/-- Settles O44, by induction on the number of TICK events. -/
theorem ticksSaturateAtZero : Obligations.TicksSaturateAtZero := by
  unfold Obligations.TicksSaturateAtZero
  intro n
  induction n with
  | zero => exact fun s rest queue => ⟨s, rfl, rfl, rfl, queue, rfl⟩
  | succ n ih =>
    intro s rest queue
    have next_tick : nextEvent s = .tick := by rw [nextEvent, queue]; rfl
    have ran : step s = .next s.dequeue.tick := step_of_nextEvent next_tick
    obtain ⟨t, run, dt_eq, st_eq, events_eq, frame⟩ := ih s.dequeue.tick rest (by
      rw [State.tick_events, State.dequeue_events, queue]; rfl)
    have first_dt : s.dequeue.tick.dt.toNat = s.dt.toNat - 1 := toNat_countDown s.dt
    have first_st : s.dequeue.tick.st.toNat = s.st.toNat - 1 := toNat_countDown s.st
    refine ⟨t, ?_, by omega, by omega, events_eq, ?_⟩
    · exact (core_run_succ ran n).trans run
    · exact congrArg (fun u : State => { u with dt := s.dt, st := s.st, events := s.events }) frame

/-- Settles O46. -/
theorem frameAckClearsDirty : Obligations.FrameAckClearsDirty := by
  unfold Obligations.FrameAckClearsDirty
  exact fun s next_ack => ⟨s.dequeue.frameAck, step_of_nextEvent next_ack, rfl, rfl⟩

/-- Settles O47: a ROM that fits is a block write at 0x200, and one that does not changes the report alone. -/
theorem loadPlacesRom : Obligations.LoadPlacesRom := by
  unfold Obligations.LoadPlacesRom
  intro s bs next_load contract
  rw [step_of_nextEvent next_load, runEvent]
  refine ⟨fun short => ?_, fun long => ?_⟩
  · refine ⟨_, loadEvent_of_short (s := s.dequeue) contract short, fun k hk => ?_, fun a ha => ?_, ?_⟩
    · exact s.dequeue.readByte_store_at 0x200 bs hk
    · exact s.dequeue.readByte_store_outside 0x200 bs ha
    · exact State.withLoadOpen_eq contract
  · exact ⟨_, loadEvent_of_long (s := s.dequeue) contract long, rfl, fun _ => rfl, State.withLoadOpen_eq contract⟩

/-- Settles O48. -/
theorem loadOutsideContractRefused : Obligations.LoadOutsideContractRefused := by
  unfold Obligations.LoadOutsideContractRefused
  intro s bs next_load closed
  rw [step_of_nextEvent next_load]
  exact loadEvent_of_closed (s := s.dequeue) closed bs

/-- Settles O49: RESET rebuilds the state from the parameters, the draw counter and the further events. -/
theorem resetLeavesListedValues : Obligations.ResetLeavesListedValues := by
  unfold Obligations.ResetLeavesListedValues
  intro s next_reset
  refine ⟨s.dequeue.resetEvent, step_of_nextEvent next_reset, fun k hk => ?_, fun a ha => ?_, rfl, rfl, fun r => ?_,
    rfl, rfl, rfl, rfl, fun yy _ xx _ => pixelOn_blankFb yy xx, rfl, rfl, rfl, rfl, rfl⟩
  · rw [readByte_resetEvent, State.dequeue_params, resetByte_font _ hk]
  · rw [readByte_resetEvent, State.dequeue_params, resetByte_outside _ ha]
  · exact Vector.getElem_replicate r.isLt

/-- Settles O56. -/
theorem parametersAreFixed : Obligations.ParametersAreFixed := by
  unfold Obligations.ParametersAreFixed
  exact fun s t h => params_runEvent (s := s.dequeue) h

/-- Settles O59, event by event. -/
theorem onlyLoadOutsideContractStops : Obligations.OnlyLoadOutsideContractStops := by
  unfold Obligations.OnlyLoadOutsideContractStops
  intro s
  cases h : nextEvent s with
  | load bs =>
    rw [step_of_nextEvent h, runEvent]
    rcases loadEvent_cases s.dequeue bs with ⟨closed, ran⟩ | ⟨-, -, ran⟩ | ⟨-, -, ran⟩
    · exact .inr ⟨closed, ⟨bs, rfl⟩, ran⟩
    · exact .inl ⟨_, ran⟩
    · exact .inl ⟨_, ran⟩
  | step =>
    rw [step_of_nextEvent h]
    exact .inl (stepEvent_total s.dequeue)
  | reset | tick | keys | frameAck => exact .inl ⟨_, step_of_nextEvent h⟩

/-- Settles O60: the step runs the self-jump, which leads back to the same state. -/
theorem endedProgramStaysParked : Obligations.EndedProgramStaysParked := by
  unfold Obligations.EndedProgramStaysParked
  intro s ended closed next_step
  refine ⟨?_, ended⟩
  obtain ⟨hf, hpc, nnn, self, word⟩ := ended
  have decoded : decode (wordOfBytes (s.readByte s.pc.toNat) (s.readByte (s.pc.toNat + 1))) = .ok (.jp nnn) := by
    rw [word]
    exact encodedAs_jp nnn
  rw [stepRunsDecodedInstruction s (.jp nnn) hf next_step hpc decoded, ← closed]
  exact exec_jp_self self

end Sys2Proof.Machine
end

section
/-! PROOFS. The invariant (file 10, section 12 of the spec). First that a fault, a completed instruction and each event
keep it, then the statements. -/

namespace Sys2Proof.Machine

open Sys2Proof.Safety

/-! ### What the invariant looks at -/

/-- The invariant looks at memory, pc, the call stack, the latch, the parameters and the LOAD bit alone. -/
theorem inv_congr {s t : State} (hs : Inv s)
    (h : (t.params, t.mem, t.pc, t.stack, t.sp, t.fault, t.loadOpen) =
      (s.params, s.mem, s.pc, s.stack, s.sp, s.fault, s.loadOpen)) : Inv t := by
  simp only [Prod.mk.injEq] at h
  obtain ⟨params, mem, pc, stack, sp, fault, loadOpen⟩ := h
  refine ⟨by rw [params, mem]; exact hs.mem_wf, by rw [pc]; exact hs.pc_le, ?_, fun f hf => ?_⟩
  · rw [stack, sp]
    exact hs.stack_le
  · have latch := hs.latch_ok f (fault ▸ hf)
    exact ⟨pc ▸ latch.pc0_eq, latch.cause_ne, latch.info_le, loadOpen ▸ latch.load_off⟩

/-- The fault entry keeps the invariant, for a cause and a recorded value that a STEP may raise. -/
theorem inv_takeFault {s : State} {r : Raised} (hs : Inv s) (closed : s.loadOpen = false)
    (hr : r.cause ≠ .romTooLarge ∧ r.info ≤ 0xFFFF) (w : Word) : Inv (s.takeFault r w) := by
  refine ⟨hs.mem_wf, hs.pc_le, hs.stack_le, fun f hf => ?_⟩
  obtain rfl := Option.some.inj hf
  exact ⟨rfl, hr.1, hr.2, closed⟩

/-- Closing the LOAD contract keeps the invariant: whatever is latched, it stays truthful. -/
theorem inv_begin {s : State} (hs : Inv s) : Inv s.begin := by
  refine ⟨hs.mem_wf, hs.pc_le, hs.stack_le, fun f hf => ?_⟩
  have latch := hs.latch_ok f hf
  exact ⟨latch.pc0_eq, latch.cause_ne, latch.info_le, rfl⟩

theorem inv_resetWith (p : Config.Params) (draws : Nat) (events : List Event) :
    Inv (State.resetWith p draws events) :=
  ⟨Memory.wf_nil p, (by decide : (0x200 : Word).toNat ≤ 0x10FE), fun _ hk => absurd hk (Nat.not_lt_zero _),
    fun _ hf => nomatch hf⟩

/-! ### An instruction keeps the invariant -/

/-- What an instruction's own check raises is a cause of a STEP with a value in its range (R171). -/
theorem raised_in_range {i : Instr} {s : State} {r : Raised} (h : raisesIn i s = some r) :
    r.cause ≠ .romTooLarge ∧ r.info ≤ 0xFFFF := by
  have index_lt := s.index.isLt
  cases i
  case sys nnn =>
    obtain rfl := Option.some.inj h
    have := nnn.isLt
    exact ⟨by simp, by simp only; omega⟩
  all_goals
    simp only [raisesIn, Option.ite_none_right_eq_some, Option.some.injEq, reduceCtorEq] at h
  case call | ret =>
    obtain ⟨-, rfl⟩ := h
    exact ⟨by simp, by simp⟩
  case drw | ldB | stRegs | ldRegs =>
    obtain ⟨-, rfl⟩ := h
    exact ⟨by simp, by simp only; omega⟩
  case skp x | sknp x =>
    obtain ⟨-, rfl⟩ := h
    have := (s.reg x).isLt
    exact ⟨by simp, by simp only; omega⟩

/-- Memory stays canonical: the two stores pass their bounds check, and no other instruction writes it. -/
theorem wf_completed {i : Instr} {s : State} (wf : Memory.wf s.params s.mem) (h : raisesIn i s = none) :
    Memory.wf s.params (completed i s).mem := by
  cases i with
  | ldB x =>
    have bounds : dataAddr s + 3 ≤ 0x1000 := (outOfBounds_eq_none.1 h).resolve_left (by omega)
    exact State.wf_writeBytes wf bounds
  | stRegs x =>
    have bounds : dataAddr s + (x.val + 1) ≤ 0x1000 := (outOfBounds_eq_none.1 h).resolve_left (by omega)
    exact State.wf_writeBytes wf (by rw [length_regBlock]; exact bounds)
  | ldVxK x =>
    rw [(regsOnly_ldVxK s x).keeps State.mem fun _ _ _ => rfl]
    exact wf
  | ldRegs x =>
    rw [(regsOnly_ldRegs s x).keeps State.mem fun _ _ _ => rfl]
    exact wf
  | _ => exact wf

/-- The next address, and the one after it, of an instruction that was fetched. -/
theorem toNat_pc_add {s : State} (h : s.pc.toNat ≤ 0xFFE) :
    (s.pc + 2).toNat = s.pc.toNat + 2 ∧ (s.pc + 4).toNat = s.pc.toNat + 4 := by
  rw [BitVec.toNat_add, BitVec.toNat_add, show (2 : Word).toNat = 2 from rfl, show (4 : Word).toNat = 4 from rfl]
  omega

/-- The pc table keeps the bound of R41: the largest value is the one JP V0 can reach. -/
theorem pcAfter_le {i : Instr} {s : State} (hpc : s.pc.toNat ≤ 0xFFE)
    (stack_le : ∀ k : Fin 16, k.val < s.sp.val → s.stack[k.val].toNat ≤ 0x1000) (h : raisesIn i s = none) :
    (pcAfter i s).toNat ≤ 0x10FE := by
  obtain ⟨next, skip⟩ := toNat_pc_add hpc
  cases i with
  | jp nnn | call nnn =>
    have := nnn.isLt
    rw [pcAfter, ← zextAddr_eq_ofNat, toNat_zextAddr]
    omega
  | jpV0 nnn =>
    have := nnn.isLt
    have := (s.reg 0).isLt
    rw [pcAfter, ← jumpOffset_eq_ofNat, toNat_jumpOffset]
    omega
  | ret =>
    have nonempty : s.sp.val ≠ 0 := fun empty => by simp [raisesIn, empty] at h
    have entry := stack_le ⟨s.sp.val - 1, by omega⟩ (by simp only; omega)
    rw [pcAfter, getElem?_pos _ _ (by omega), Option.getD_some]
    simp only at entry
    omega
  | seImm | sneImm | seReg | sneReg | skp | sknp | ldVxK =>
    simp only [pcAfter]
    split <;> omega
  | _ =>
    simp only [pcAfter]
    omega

-*-*-

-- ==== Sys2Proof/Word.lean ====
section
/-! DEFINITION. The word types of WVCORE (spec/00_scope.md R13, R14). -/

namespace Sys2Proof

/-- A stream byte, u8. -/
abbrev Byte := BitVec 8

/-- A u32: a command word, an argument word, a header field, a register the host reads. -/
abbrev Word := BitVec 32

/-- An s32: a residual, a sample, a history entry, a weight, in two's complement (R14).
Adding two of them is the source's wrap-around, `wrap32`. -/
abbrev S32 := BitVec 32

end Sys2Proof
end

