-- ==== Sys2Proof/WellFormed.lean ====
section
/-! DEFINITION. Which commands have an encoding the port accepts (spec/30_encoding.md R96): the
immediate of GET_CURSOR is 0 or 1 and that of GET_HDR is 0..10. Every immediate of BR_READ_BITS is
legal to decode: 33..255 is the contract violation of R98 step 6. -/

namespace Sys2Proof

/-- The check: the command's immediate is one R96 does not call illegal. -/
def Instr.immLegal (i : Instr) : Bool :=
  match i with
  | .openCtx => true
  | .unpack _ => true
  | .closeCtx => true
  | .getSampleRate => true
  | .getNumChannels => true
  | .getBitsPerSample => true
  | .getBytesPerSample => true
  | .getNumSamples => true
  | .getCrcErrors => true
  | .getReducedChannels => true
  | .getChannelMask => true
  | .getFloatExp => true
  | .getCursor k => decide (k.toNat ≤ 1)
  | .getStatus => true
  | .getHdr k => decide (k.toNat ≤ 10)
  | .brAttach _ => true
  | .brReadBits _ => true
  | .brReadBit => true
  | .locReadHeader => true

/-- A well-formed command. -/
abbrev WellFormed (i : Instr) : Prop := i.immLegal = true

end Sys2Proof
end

-*-*-

REQUIREMENT – Write down, word for word, the lines above from the one containing "exact ⟨latch.pc0_eq, latch.cause_ne, latch.info_le, rfl⟩" through the one containing "the invariant -/", both ends included.

ANSWER TO THIS EXERCISE –
  exact ⟨latch.pc0_eq, latch.cause_ne, latch.info_le, rfl⟩

theorem inv_resetWith (p : Config.Params) (draws : Nat) (events : List Event) :
    Inv (State.resetWith p draws events) :=
  ⟨Memory.wf_nil p, (by decide : (0x200 : Word).toNat ≤ 0x10FE), fun _ hk => absurd hk (Nat.not_lt_zero _),
    fun _ hf => nomatch hf⟩

/-! ### An instruction keeps the invariant -/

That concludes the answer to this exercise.